Offsite Copy – Verify you have at least one copy of your data at a different geographical location. Most of our clients have considered a fire or flood, but what if you experience a close lightning strike causing a significant surge? Are you prepared if the business in the next suite sets off the sprinkler system, or if you have to immediately evacuate your premises for days or weeks? There are many simple and cost-effective ways to accomplish this.
Backup Revisions – Verify that you have multiple copies of your data that span a period of time. Multiple copies will protect you against deleting or changing a file that you might not realize for several backup periods. For example, you delete a file on Monday but don’t realize it until Thursday. If you ran 3 backups since the file was last changed, you need to make sure your backup system has enough space and retention to not have already overwritten it.

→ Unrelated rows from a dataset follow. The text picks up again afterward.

-- ==== Sys2Proof/Machine/Lattice.lean ====
section
/-! DEFINITION. Lattices (08_lattices): the MATRIX group (R207-R213), command order (R204), slice loads, bindings and
reloads (R189-R192, R215), rows (R193-R199), wide rows and the assist (R200, R201), and read-out. -/

namespace Sys2Proof.Machine

/-! Words. -/

/-- A binding word's fields (R209). -/
def bLat (b : Word) : Nat := bitsAt b.toNat 0 2
def bSlot (b : Word) : Nat := bitsAt b.toNat 2 5
def bFmt (b : Word) : Nat := bitsAt b.toNat 7 4
def bTile (b : Word) : Nat := bitsAt b.toNat 11 4
def bRow0 (b : Word) : Nat := bitsAt b.toNat 15 6
def bRows (b : Word) : Nat := bitsAt b.toNat 21 6 + 1
def bSplit (b : Word) : Bool := bitAt b.toNat 27

/-- The tiles a binding adds to. -/
def bTiles (b : Word) : List Nat := if isWide (bFmt b) then [bTile b, bTile b + 1] else [bTile b]

/-- The accumulator tiles a command names. -/
def CmdKind.accTiles (k : CmdKind) : List Nat :=
  match k with
  | .mbind b => bTiles b
  | .mzero sel => (List.range 16).filter fun n => bitAt sel.toNat n
  | .mread sel _ _ _ => [bitsAt sel.toNat 0 4]
  | .mnorm sel => [bitsAt sel.toNat 0 4]
  | _ => []

/-- Weight slot `n` of a lattice. -/
def Lat.slot (x : Lat) (n : Nat) : WSlot := Tbl.getD x.slots n {}

/-- Whether a slot is named by a binding that has not completed. -/
def Lat.named (x : Lat) (n : Nat) : Bool := x.binds.any fun b => bSlot b.word == n

/-- Whether a lattice runs: not FAULTED, its plane CONFIGURED and not halted (R187, R203). -/
def State.latRuns (s : State) (p l : Nat) : Bool :=
  !(s.lat p l).faulted && !(s.lat p l).ending && (match s.latPlane p l with | some k => s.planeRuns p k | none => false)

/-- Whether the issuing thread may name a lattice: claimed and not FAULTED. -/
def State.latUsable (s : State) (p l : Nat) : Bool := s.latClaimed p l s.curTenant && !(s.lat p l).faulted

/-- A lattice fault (R203). -/
def latFault (s : State) (p l sub slot : Nat) : State :=
  let k := (s.latPlane p l).getD 0
  let s := s.setLat p l { s.lat p l with faulted := true }
  fabricFault s p k 3 l (fabricInfo sub l slot k true false)

/-! Instructions. -/

/-- Lines a slice takes (R189). -/
def sliceLines (body : Nat) : Nat := (16 + body + 63) / 64

/-- A slot LOADING as MLOAD's acceptance leaves it (R208). -/
def takeSlot (s : State) (p l n : Nat) (h : List Byte) (src : Word) (tile : Bool) : State :=
  let x := s.lat p l
  let body := fieldAt h 4 4
  let need := sliceLines body
  let w : WSlot := { st := .loading, bfmt := fieldAt h 0 1, dense := bitAt (fieldAt h 1 1) 0, kb := fieldAt h 2 2, lines := need,
                     blen := body, src := src, tile := tile, asid := s.ctx.asid, tid := s.curTid, cmd := s.nextId }
  s.setLat p l { x with slots := Tbl.set x.slots n w, free := x.free + (x.slot n).lines - need }

/-- What MLOAD checks once it has the slice header, in order. -/
def mloadGo (s : State) (rd : Reg) (l n : Nat) (h : List Byte) (src : Word) (tile : Bool) : Out :=
  let p := s.curPlot
  let x := s.lat p l
  if !sliceHdrOk h then status s rd stBADARG
  else if (x.slot n).st = .loading ∨ x.named n then status s rd stBUSY
  else if x.free + (x.slot n).lines < sliceLines (fieldAt h 4 4) then status s rd stNOSPACE
  else acceptCmd s rd (.mload l n src tile) fun s => takeSlot s p l n h src tile

/-- MLOAD (R208). -/
def execMload (rd rs1 rs2 : Reg) (s : State) : Out :=
  let sel := (s.g rs1).toNat
  let src := s.g rs2
  let l := bitsAt sel 0 2
  let n := bitsAt sel 4 5
  let p := s.curPlot
  onThread s rd <|
    if 2 ^ 9 ≤ sel ∨ bitAt sel 3 then status s rd stBADARG
    else if !s.latUsable p l then status s rd stDENIED
    else if bitAt sel 2 then
      let t := s.tile p (src.toNat % 256)
      let off := bitsAt src.toNat 8 32
      if 2 ^ 40 ≤ src.toNat ∨ off % 16 ≠ 0 ∨ t.st = .free then status s rd stBADARG
      else if t.st ≠ .ready then status s rd stBUSY
      else
        let h := Mem.read t.bytes off 16
        if t.size < off + 16 + fieldAt h 4 4 then status s rd stBADARG else mloadGo s rd l n h src true
    else if src.toNat % 16 ≠ 0 ∨ 2 ^ 56 ≤ src.toNat then status s rd stBADARG
    else
      match dataLoad s src 16 false with
      | (.ok h, s) => mloadGo s rd l n h src false
      | (r, s) => dresOut s r

/-- Whether MBIND accepts a binding word on the plot's state (R209). -/
def mbindOk (s : State) (p : Nat) (b : Word) : Bool :=
  let l := bLat b
  let w := (s.lat p l).slot (bSlot b)
  let a := bFmt b
  let k := (s.latPlane p l).getD 0
  let x := s.plane p k
  (w.st == .loading || w.st == .valid) && pairAllowed a w.bfmt && w.kb == latK a && decide (bRow0 b + bRows b ≤ 64) &&
  (if isWide a then !bSplit b && bTile b / 4 == l && bTile b % 2 == 0
   else if !bSplit b || l % 2 == 0 then bTile b / 4 == l
   else bTile b / 4 == l - 1 && s.latPlane p (l - 1) == s.latPlane p l) &&
  x.connected (128 + l) && (!isBfp a || x.connected (132 + l))

/-- MBIND (R209). -/
def execMbind (rd rs1 : Reg) (s : State) : Out :=
  let b := s.g rs1
  let l := bLat b
  let p := s.curPlot
  let x := s.lat p l
  onThread s rd <|
    if 2 ^ 28 ≤ b.toNat ∨ 8 < bFmt b then status s rd stBADARG
    else if !s.latUsable p l then status s rd stDENIED
    else if !mbindOk s p b then status s rd stBADARG
    else if 4 ≤ x.binds.length then status s rd stBUSY
    else acceptCmd s rd (.mbind b) fun s =>
      s.setLat p l { x with binds := x.binds ++ [{ cmd := s.nextId, word := b, left := bRows b }] }
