-- ==== Sys2Proof/Machine/Rings.lean ====
section
/-! DEFINITION. Rings (R216, R219, R230-R233) and copy channels (R223-R227, R238-R240). -/

namespace Sys2Proof.Machine

/-! Rings. -/

/-- A ring that is ACTIVE and held by a tenant: the one that holds its plane (R216). -/
def State.ringHeld (s : State) (p r v : Nat) : Bool :=
  (s.ring p r).active && s.planeOwner p (s.ring p r).plane == some v

/-- Whether a producer of a ring is still at work: a port of PMASK that holds a stream, or a channel's record. -/
def ringBusy (s : State) (p r : Nat) : Bool :=
  let g := s.ring p r
  (List.range 16).any (fun n => bitAt g.pmask n && (s.port p n).plane == g.plane && (s.port p n).holds) ||
  s.chans.any fun e => e.2.writes p r

/-- Bits set in a mask of 16. -/
def popcount16 (m : Nat) : Nat := ((List.range 16).filter fun i => bitAt m i).length

/-- RINIT (R230). -/
def execRinit (rd rs1 rs2 : Reg) (s : State) : Out :=
  let w := (s.g rs1).toNat
  let mask := (s.g rs2).toNat
  let r := bitsAt w 0 4
  let k := bitsAt w 4 2
  let h0 := bitsAt w 8 8
  let ns := bitsAt w 16 5 + 1
  let fan := bitsAt w 21 4 + 1
  let p := s.curPlot
  let v := s.curTenant
  let slots := (List.range ns).map fun i => h0 + i
  onThread s rd <|
    if 2 ^ 25 ≤ w ∨ bitAt w 7 ∨ 2 ^ 16 ≤ mask then status s rd stBADARG
    else if s.planeOwner p k ≠ some v ∨ (s.plane p k).st ≠ .configured then status s rd stDENIED
    else if bitAt w 6 then
      if !s.ringHeld p r v then status s rd stBADARG
      else if ringBusy s p r then status s rd stBUSY
      else status { s with rings := Tbl.del s.rings (p * 16 + r) } rd stOK
    else if (s.ring p r).active then status s rd stBUSY
    else if 255 < h0 + ns - 1 ∨ fan < popcount16 mask ∨ mask &&& (s.plane p k).portmask ≠ mask then status s rd stBADARG
    else if slots.any fun h => (s.tile p h).st == .free then status s rd stBADARG
    else if slots.any fun h => (s.tile p h).st != .empty || s.referenced p h then status s rd stBUSY
    else status (s.setRing p r { active := true, plane := k, h0 := h0, ns := ns, fan := fan, pmask := mask }) rd stOK

/-- RAWAIT (R231). -/
def execRawait (rd rs1 rs2 : Reg) (s : State) : Out :=
  let i : Instr := .rawait rd rs1 rs2
  let w := (s.g rs1).toNat
  let p := s.curPlot
  let r := bitsAt w 0 4
  let j := bitsAt w 4 5
  let g := s.ring p r
  onThread s rd <|
    if 2 ^ 9 ≤ w then status s rd stBADARG
    else if !s.ringHeld p r s.curTenant then status s rd stDENIED
    else if g.ns ≤ j then status s rd stBADARG
    else if j < g.filled then status (acquire s) rd stOK
    else if expired s i (s.g rs2) then status s rd stBUSY
    else waitIn s i 0

/-- RRELs of a ring accepted and not yet started. -/
def State.rrelsOf (s : State) (p r : Nat) : Nat :=
  ((s.plot p).cmds.filter fun c => match c.k with | .rrel r' => r' == r | _ => false).length

/-- RREL (R232). -/
def execRrel (rd rs1 : Reg) (s : State) : Out :=
  let w := (s.g rs1).toNat
  let p := s.curPlot
  let r := bitsAt w 0 4
  onThread s rd <|
    if 16 ≤ w then status s rd stBADARG
    else if !s.ringHeld p r s.curTenant then status s rd stDENIED
    else if (s.ring p r).filled ≤ s.rrelsOf p r then status s rd stBADARG
    else acceptCmd s rd (.rrel r) id

/-- Slot RIDX released (R232); a ring that has left ACTIVE, or holds no filled slot any more, is left alone. -/
def ringRelease (s : State) (p r : Nat) : State :=
  let g := s.ring p r
  if g.active ∧ 0 < g.filled then
    let h := g.h0 + g.rc % g.ns
    (s.setTile p h { s.tile p h with st := .empty }).setRing p r { g with rc := g.rc + 1, filled := g.filled - 1 }
  else s

/-- RREL_START (R232): a release of the thread's earlier accesses. -/
def execRrelStart (tid : Nat) (s : State) : Out :=
  match popCmd s tid true fun k => match k with | .rrel _ => true | _ => false with
  | some (c, s) =>
    match c.k with
    | .rrel r => .next (ringRelease (releaseThread s c.tid) (tid / 8) r)
    | _ => .next s
  | none => .next s

/-- The state word of a ring (R233). -/
def ringWord (s : State) (p r v : Nat) : Word :=
  let g := s.ring p r
  if s.ringHeld p r v then
    BitVec.ofNat 64 (1 + g.plane * 4 + g.h0 * 2 ^ 4 + (g.ns - 1) * 2 ^ 12 + g.rc % g.ns * 2 ^ 17 + g.filled * 2 ^ 22 +
      (g.fan - 1) * 2 ^ 28 + g.pmask * 2 ^ 32 + g.marks.length * 2 ^ 48)
  else 0

/-- RPEEK (R233). -/
def execRpeek (rd rs1 : Reg) (s : State) : Out :=
  let w := (s.g rs1).toNat
  finish s rd (if !s.isThread ∨ 16 ≤ w then noState else ringWord s s.curPlot w s.curTenant) 4

/-! Transfer records (R224, R225). -/

/-- A transfer record. -/
structure Rec where
  next  : Nat
  own   : Bool
  dkind : Nat
  stile : Bool
  mark  : Bool
  gdone : Bool
  scope : Nat
  conv  : Nat
  rowb  : Nat
  src   : Nat
  dst   : Nat
  rows  : Nat
  sstr  : Int
  dstr  : Int
  ring  : Nat
  rplot : Nat
  gate  : Nat
  deriving DecidableEq, Repr

/-- The fields of a record (Table 10.1). -/
def recOf (b : List Byte) : Rec :=
  let c := fieldAt b 8 4
  let r := fieldAt b 0x38 4
  { next := fieldAt b 0 8, own := bitAt c 0, dkind := bitsAt c 1 2, stile := bitAt c 3, mark := bitAt c 4,
    gdone := bitAt c 5, scope := bitsAt c 6 3, conv := bitsAt c 9 3, rowb := fieldAt b 0x0C 4, src := fieldAt b 0x10 8,
    dst := fieldAt b 0x18 8, rows := fieldAt b 0x20 4, sstr := signedOf 64 (fieldAt b 0x28 8),
    dstr := signedOf 64 (fieldAt b 0x30 8), ring := bitsAt r 0 4, rplot := bitsAt r 4 10,
    gate := bitsAt (fieldAt b 0x3C 4) 0 15 }

/-- Whether every res0 bit of a record is zero. -/
def recZeros (b : List Byte) : Bool :=
  let x := recOf b
  bitsAt (fieldAt b 8 4) 12 20 == 0 && fieldAt b 0x24 4 == 0 && bitsAt (fieldAt b 0x38 4) 14 18 == 0 &&
  bitsAt (fieldAt b 0x3C 4) 15 17 == 0 &&
  (if x.stile then decide (x.src < 2 ^ 50) else decide (x.src < 2 ^ 56)) &&
  (match x.dkind with
   | 0 => decide (x.dst < 2 ^ 56)
   | 1 => decide (x.dst < 2 ^ 50)
   | _ => decide (x.dst < 2 ^ 40) && x.dst % 256 == 0)

/-- Bytes of a destination row (R224). -/
def Rec.dstRow (x : Rec) : Nat :=
  match x.conv with
  | 1 | 2 => x.rowb / 2
  | 3 => x.rowb / 4
  | 4 | 5 => x.rowb * 2
  | _ => x.rowb

/-- Whether fields lie in their ranges. -/
def Rec.ranges (x : Rec) : Bool :=
  x.next % 64 == 0 && x.dkind != 3 && decide (x.scope ≤ 4) && decide (x.conv ≤ 5) && decide (8 ≤ x.rowb) &&
  decide (x.rowb ≤ 65536) && x.rowb % 8 == 0 && decide (1 ≤ x.rows) && decide (x.rows ≤ 65536) && x.sstr % 8 == 0 &&
  x.dstr % 8 == 0 && x.dstRow % 8 == 0 && (!x.mark || x.dkind == 2)

/-- Whether rows of `n` bytes, `stride` apart, lie within a tile from an offset on. -/
def rowsFit (t : Tile) (off rows : Nat) (stride : Int) (n : Nat) : Bool :=
  let last := (off : Int) + ((rows : Int) - 1) * stride
  !t.outside off n && !t.outside last n

/-- Whether a tile that a record names in bits [7:0], [39:8] and [49:40] of a word is held, not FREE and long enough. -/
def recTileOk (s : State) (v w rows : Nat) (stride : Int) (n : Nat) : Bool :=
  let p := bitsAt w 40 10
  let t := s.tile p (w % 256)
  s.plotOwner p == some v && t.st != .free && rowsFit t (bitsAt w 8 32) rows stride n

/-- The handle of a channel's slot in a ring (R217). -/
def chanSlot (s : State) (p r c : Nat) : Nat :=
  let g := s.ring p r
  g.h0 + max (g.indexOf (.chan c)) g.w % g.ns

/-- Whether a record is valid for channel `c` of tenant `v` (R225). -/
def recValid (s : State) (c v : Nat) (b : List Byte) : Bool :=
  let x := recOf b
  recZeros b && x.ranges && (!x.stile || recTileOk s v x.src x.rows x.sstr x.rowb) &&
  (x.dkind != 1 || recTileOk s v x.dst x.rows x.dstr x.dstRow) &&
  (x.dkind != 2 || (s.ringHeld x.rplot x.ring v &&
    rowsFit (s.tile x.rplot (chanSlot s x.rplot x.ring c)) (bitsAt x.dst 8 32) x.rows x.dstr x.dstRow)) &&
  (!x.gdone || s.gateHeld (BitVec.ofNat 64 x.gate) v)

/-! Channels. -/

/-- A channel's tenant. -/
def Chan.tenant (x : Chan) : Nat := if x.scrubbing then 64 else x.owner.getD 64

/-- Whether a tenant holds a channel. -/
def State.chanHeld (s : State) (c v : Nat) : Bool := decide (c < 256) && (s.chan c).tenant == v && decide (v < 64)

/-- Whether a channel's launch is halted by DBGCTL (R347). -/
def State.chanHalted (s : State) (c : Nat) : Bool := (s.slot (s.chan c).lnch).halted

/-- A channel's record given up: a tile it was filling is EMPTY (Table 7.1, log 57), it holds no translation and awaits nothing
(R253). -/
def dropRecord (s : State) (c : Nat) : State :=
  let x := s.chan c
  let s := withdraw (endXlats s (.chan c)) (.chan c)
  let s := s.setChan c { x with recRun := false, waitSlot := false, held := false, marked := false, counted := false,
                                lost := false, stalled := false }
  let d := fieldAt x.record 0x18 8
  if x.recRun && bitsAt (fieldAt x.record 8 4) 1 2 == 1 then tileFailed s (bitsAt d 40 10) (d % 256) else s

/-- A channel FAULTED, with its fault recorded (R225, R227). -/
def chanFault (s : State) (c cause : Nat) (einfo faddr : Word) (invalid : Bool) : State :=
  let s := dropRecord s c
  let x := s.chan c
  faultRecord (s.setChan c { x with st := 3, invalid := invalid }) x.tenant cause 4 (if x.lnch < 16384 then x.lnch else 0xFFFF) c einfo faddr

/-- BAD_RECORD (R225). -/
def badRecord (s : State) (c : Nat) : State := chanFault s c cFabric (BitVec.ofNat 64 fBadRecord) (s.chan c).cur true

/-- What an access of a channel that did not succeed does: a wait, a stall where it is for a translation, or a fault. -/
def chanStop (s : State) (c cause : Nat) (r : XRes) (va : Word) : State :=
  let asid := (s.chan c).asid
  match r with
  | .wait => s.setChan c { s.chan c with stalled := s.waitsPage (.chan c) }
  | .fatal rs lvl => chanFault s c cause (xlatInfo asid rs lvl) va false
  | .lost _ => chanFault s c cause (xlatInfo asid .undelivered 0) va false
  | .uncorr a => let e := uncorrRecord a; chanFault s c e.1 e.2 va false
  | .ok _ => s
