/-- LSTAT (R316). -/
def execLstat (rd rs1 : Reg) (s : State) : Out :=
  let i := (s.g rs1).toNat
  let x := s.slot i
  finish s rd (if !s.isThread ∨ 2 ^ 14 ≤ i ∨ !s.inRecRange s.curTenant i then noState
    else BitVec.ofNat 64 (x.st.code + x.queue % 64 * 2 ^ 8 + x.cause % 256 * 2 ^ 16)) 4

/-! Completion (R303). -/

/-- Whether a phase that is completing has yet to merge the buffer of one of some arrivers (R176). -/
def State.merging (s : State) (ids : List Nat) : Bool :=
  s.sets.any (fun x => x.due && x.arrivers.any ids.contains) || s.gates.any fun e => e.2.due && e.2.arrivers.any ids.contains

/-- Once its commands have completed, everything a launch's threads, units and commands have stored is performed; then the buffers of
its ended threads and of those in `more` are merged in increasing thread id, and its held updates follow (R176, R287, R303):
whether all are (log 56). -/
def releaseLaunch (s : State) (i : Nat) (more : List Nat) : Bool × State :=
  if s.launchCmds i then (false, s)
  else
  let s := drainIf s fun p => p.lnch == some i
  let ids := ((s.slot i).fadds.map fun e => endedId i e.1).eraseDups ++ more
  if s.merging ids then (false, s)
  else
    match mergeMembers s ids with
    | (false, s) => (false, s)
    | (true, s) =>
      (true, mergeStreams (applyHeld s fun u => u.lnch == some i && (match u.party with | .thread _ => true | _ => false)) i
        fun _ => true)

/-- What knows a launch by its slot knows it no more: channels its threads started, and arrivers at sets and gates whose buffers
have been merged (R351). -/
def forgetLaunch (s : State) (i : Nat) : State :=
  let keep := fun (l : List Nat) => l.filter fun id => id < 8192 || (s.arriver id).2 != i
  { s with chans := Tbl.mapVals (fun _ x => if x.lnch = i then { x with lnch := 16384 } else x) s.chans,
           sets := s.sets.map fun x => { x with arrivers := keep x.arrivers, nextArr := keep x.nextArr },
           gates := Tbl.mapVals (fun _ x => { x with arrivers := keep x.arrivers }) s.gates }

/-- A held signal takes effect. -/
def releaseSignal (s : State) (h : HeldSig) : State :=
  match h with
  | .fill k _ =>
    let g := s.ring (k / 16) (k % 16)
    if g.active ∧ g.fan ≤ g.marks.length then fillRing s (k / 16) (k % 16) else s
  | .phase k => gateEval s (k / 32) (k % 32)
  | .streamEnd k => if (s.port (k / 16) (k % 16)).ended then endStream s (k / 16) (k % 16) else s

/-- A launch's planes belong to no running launch any more: their region goes on under a number of its own, with the signals that
its next cut is to release and the gates that wait for it (R334); where there is no region left to cut, nothing is held. -/
def leavePlanes (s : State) (i : Nat) : State :=
  let key := regionBase + s.nextId
  let mine := s.planes.any fun e => e.2.lnch == some i
  let cuts := Tbl.del s.cuts i
  let by_ := fun (l : List Nat) => if mine then l.map fun j => if j = i then key else j else l.filter fun j => j ≠ i
  let t := { s with
    gates := Tbl.mapVals (fun _ x => { x with deferBy := by_ x.deferBy }) s.gates,
    planes := Tbl.mapVals (fun _ x => if x.lnch = some i then { x with lnch := none, region := some key } else x) s.planes,
    cuts := if mine then Tbl.set cuts key { s.cutsOf i with replay := [] } else cuts, nextId := s.nextId + 1 }
  if mine then t else (s.cutsOf i).held.foldl releaseSignal t

/-- A slot's completion posted or held, if it can be; the launch then leaves its queue. -/
def postSlot (s : State) (i : Nat) (c : Completion) : Option State :=
  (tryPost s c).map fun s =>
    let q := s.queue c.queue
    leavePlanes (forgetLaunch (s.setQueue c.queue { q with live := q.live.filter fun j => j ≠ i }) i) i

/-- The ring of a refused host submission: its CRING if that exists, else ring 0 (R301). -/
def refusalRing (s : State) (v : Nat) (b : List Byte) : Nat :=
  let r := (lrec b).cring
  if r < 64 ∧ (s.cring v r).en then r else 0

/-- The completion of a slot with a status; a BADARG completion of a host submission goes to ring 0 when CRING names no ring
(R301). -/
def completionOf (s : State) (i status : Nat) : Completion :=
  let x := s.slot i
  { tenant := x.tenant, ring := if x.host ∧ status = 1 then refusalRing s x.tenant x.record else x.lr.cring, status := status,
    cause := x.first, slot := i, queue := x.queue, tag := BitVec.ofNat 64 x.lr.tag, ns := nsOf (s.cycle - x.start), frees := true }

/-- A slot's completion posted, or left to be posted. -/
def completeSlot (s : State) (i : Nat) (c : Completion) : State :=
  match postSlot s i c with
  | some s => s
  | none => s.setSlot i { s.slot i with st := .running, comp := some c }

/-- A launch without threads left completes, as soon as its completion can be posted or held (log 56). -/
def finishLaunch (s : State) (i : Nat) : State :=
  match releaseLaunch s i [] with
  | (true, s) => (postSlot s i (completionOf s i (s.slot i).status)).getD s
  | (false, s) => s

/-- The last thread of a launch without commands under way ends with the launch's completion: its memberships are removed and
everything is released; while the completion can be neither posted nor held, the context stays ENDING (R303, R318). -/
def endLast (s : State) (tid i : Nat) : State :=
  match releaseLaunch (leaveAll (releaseThread s tid) tid) i [tid] with
  | (true, s) => let e := endThread s tid; (postSlot e i (completionOf e i (e.slot i).status)).getD s
  | (false, s) => s

/-- THREAD_END (R94, R303): a launch whose commands have not completed completes when they have. -/
def execThreadEnd (tid : Nat) (s : State) : Out :=
  let i := (s.thread tid).lnch
  let x := s.slot i
  .next (if (s.thread tid).st ≠ .ending then s
    else if x.threads = [tid] ∧ x.st = .running ∧ !x.stopped ∧ !s.launchCmds i then endLast s tid i
    else endThread s tid)

/-- The oldest held completion of a ring, if it is that of a slot and the ring is held no more, posted (R318). -/
def postHeld (s : State) (i : Nat) : State :=
  match s.held.find? fun c => c.slot = i ∧ !(s.cring c.tenant c.ring).hold with
  | none => s
  | some c =>
    let r := s.cring c.tenant c.ring
    let first := (s.held.find? fun d => d.tenant = c.tenant ∧ d.ring = c.ring) = some c
    if first ∧ (!r.en ∨ r.room) then freeSlot (writeCompletion { s with held := s.held.erase c } c) c else s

Test Your Backup – There’s no way to know your backup works if you don’t test it periodically. Checking backup logs on a regular basis is a good idea, but isn’t the same as actually restoring a file. If you aren’t familiar with how to test your backup, ask your IT professional to restore a specific file to demonstrate that it works.
ProSysCon gladly offers a complimentary cursory Tech Audit for potential clients. We find backup configuration issues in 80% of our Tech Audits, so if you’re not 100% sure your backup is configured correctly, let us check it to be sure. Contact Us today to schedule your complimentary Tech Audit!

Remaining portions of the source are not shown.